When Ana presented her dissertation online in March, the broadcast was followed with great interest by companies and researchers in different parts of the world. Aluminum friction stir welding has rapidly become increasingly interesting for the aerospace, marine, rail and automotive industries.
The welding method has been most commonly used for straight welds. But there is also an increased need to weld components with higher geometric complexity, such as cylinder blocks for Volvo’s engines. The industrial applicability of this welding method has been questioned for complex geometries due to the inherent compliance in industrial robots caused by the large forces that are required. Using traditional setup, this compliance has led to issues like emergency stops due to the tool dig into the material, but Ana's research project opens doors for new opportunities.
Control through temperature measurement
– I have used the new innovative temperature measurement method, the tool-workpiece thermocouple (TWT), for temperature control of the welding process and shown how it can facilitate the use of robotic equipment for friction stir welding while ensuring weld quality. The measurement method provides good control because it allows us to follow the temperatures created in real time at the weld area. Factors that affect the temperature can then be controlled in an efficient way – for example, the rotational speed and pressure of the tool.
Having the right temperature throughout the process is crucial to the weld quality. Ana's extensive tests show that welding with temperature control facilitates achieving improved joint performance, uniform tensile strength along the joint and fewer welding defects.
– The benefits are many. This welding approach mainly saves time and material as it avoids damage to the component and the tool. It is faster to develop the welding process and the method can be applied in several machine types, not just industrial robots.
– My research is focused on aluminum, but friction stir welding is also applicable for welding in steel, magnesium, copper, and other materials.

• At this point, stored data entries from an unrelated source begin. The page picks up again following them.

/-- After a direct write of bytes no hook writes, and whatever the update context does at the next
interleaving point, a direct read of the same bytes gives the data. -/
theorem Bus.readBytes_after_directWrite :
    let t := s.directWrite E ((touched a.toNat z true c).zip d)
    (Bus.readBytes E s.regions (touched a.toNat z true c) (t.bus.interleave E s.regions)).1 = d := by
  intro t
  have hspare_t : ∀ x ∈ touched a.toNat z true c, t.bus.hooksSpare E s.regions x :=
    fun x hx => State.directWrite_hooksSpare (hspare x hx) _
  have hbyte : ∀ x ∈ touched a.toNat z true c,
      Memory.read (t.bus.interleave E s.regions).rf x =
        afterStore a.toNat z true c d x (s.rfByte x) := fun x hx =>
    (Bus.interleave_hooksSpare (hspare_t x hx)).2.trans
      (State.directWrite_rfByte hin hw hC hd (hspare x hx))
  rw [Bus.readBytes_hooksSpare fun x hx => (Bus.interleave_hooksSpare (hspare_t x hx)).1,
    List.map_congr_left hbyte, afterStore_map_run hd]

end

/-- Settles O47: both commands are direct (`State.write0_direct`, `State.read0_direct`), and the read gives
the data (`Bus.readBytes_after_directWrite`). -/
theorem writeThenReadRoundTrip : Obligations.WriteThenReadRoundTrip := by
  intro E s a z c d rest w r t u hq hr hc hw hwf hpayload hin hwrite hread hspare
  obtain ⟨hC, hd⟩ := write_operands hwf
  have hrwf : r.wf = true := by
    simp only [w, r, Instr.wf, Bool.and_eq_true] at hwf ⊢
    exact hwf.1
  have hdecode_w : decode (s.payload.drop s.cursor) = .ok (w, w.length) := by
    rw [hpayload]; exact decode_encode_append hwf _
  have ht : t = ((s.interleave E).advance w.length).directWrite E
      ((touched a.toNat z true c).zip d) :=
    State.write0_direct (s := (s.interleave E).advance w.length) (a := some a) hd hin
      (by simp [hq]) hwrite
  have hcursor : t.cursor = s.cursor + w.length := by rw [ht]; rfl
  have hpayload_t : t.payload.drop t.cursor = encode r ++ rest := by
    rw [hcursor, ← List.drop_drop, ht]
    exact (congrArg _ hpayload).trans (List.drop_left' (encode_length hwf))
  have hdecode_r : decode (t.payload.drop t.cursor) = .ok (r, r.length) := by
    rw [hpayload_t]; exact decode_encode_append hrwf _
  have hu : u = ((t.interleave E).advance r.length).directRead E (touched a.toNat z true c) :=
    State.read0_direct (s := (t.interleave E).advance r.length) (a := some a) hin
      (by rw [ht]; simp [State.directWrite, hq]) (by rw [ht]; exact hread)
  have hreply : u.reply = s.reply ++ d := by
    rw [hu, ht]
    refine congrArg (s.reply ++ ·) (Bus.readBytes_after_directWrite
      (s := (s.interleave E).advance w.length) hC hd (Bus.interleave_canonical hw) hin
      (fun x hx => (Bus.interleave_hooksSpare (hspare x (mem_touched hx).1 (mem_touched hx).2)).1))
  have hcursor_u : u.cursor = t.cursor + r.length := by rw [hu]; rfl
  have hpayload_u : u.payload = t.payload := by rw [hu]; rfl
  refine ⟨by rw [ht]; rfl, hreply, by rw [hpayload_u, ht]; rfl, ?_, ?_⟩
  · rw [hcursor_u, hpayload_u, ← List.drop_drop, hpayload_t]
    exact List.drop_left' (encode_length hrwf)
  · rintro rfl
    have hq_t : t.request = .busy := by rw [ht]; exact hq
    have hr_t : t.resetRequested = false := by rw [ht]; exact hr
    have hc_t := cursor_le_of_decode_ok hdecode_r
    exact ⟨(step_of_decode_ok hq hr hc hdecode_w).trans rfl,
      (step_of_decode_ok hq_t hr_t (by omega) hdecode_r).trans rfl⟩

The research results are particularly interesting for the aerospace and automotive manufacturing industries, but its benefits can be used in many more applications. This is an important reason why companies such as ESAB, Hydro, Sandvik, Saab, Volvo Cars and the research institute TWI participated in the project together with University West.
Ana has spent a lot of time conducting practical tests and experiments in the lab at the Production Technology Center in Trollhättan. Among other things, she has performed the welds, including the advanced welding joints in the cylinder blocks, implemented different temperature methods and designed the tools used. Her multidisciplinary research work has meant that she has learned everything from material knowledge, measurement, and welding technology to the programming of industrial robots.
– This is really multidisciplinary research with problem-solving in many different technology areas. But I have gotten great help from the supervisors and colleagues in the lab.
Want to continue working in the industry
In addition, over the five and a half years of research, Ana has also gotten married and had a child.
– For me, being a doctoral student and starting a family has worked fine. I have been able to have parental leave just as you are in any other profession. It is something I really appreciate with working in Sweden.
Now other doctoral students will take over where Ana finished. Several new research projects have been linked to her work. Much remains to be explored regarding friction stir welding and the TWT temperature measurement method.
– I would like to continue doing exciting work in the industry and explore the opportunities that friction stir welding provides.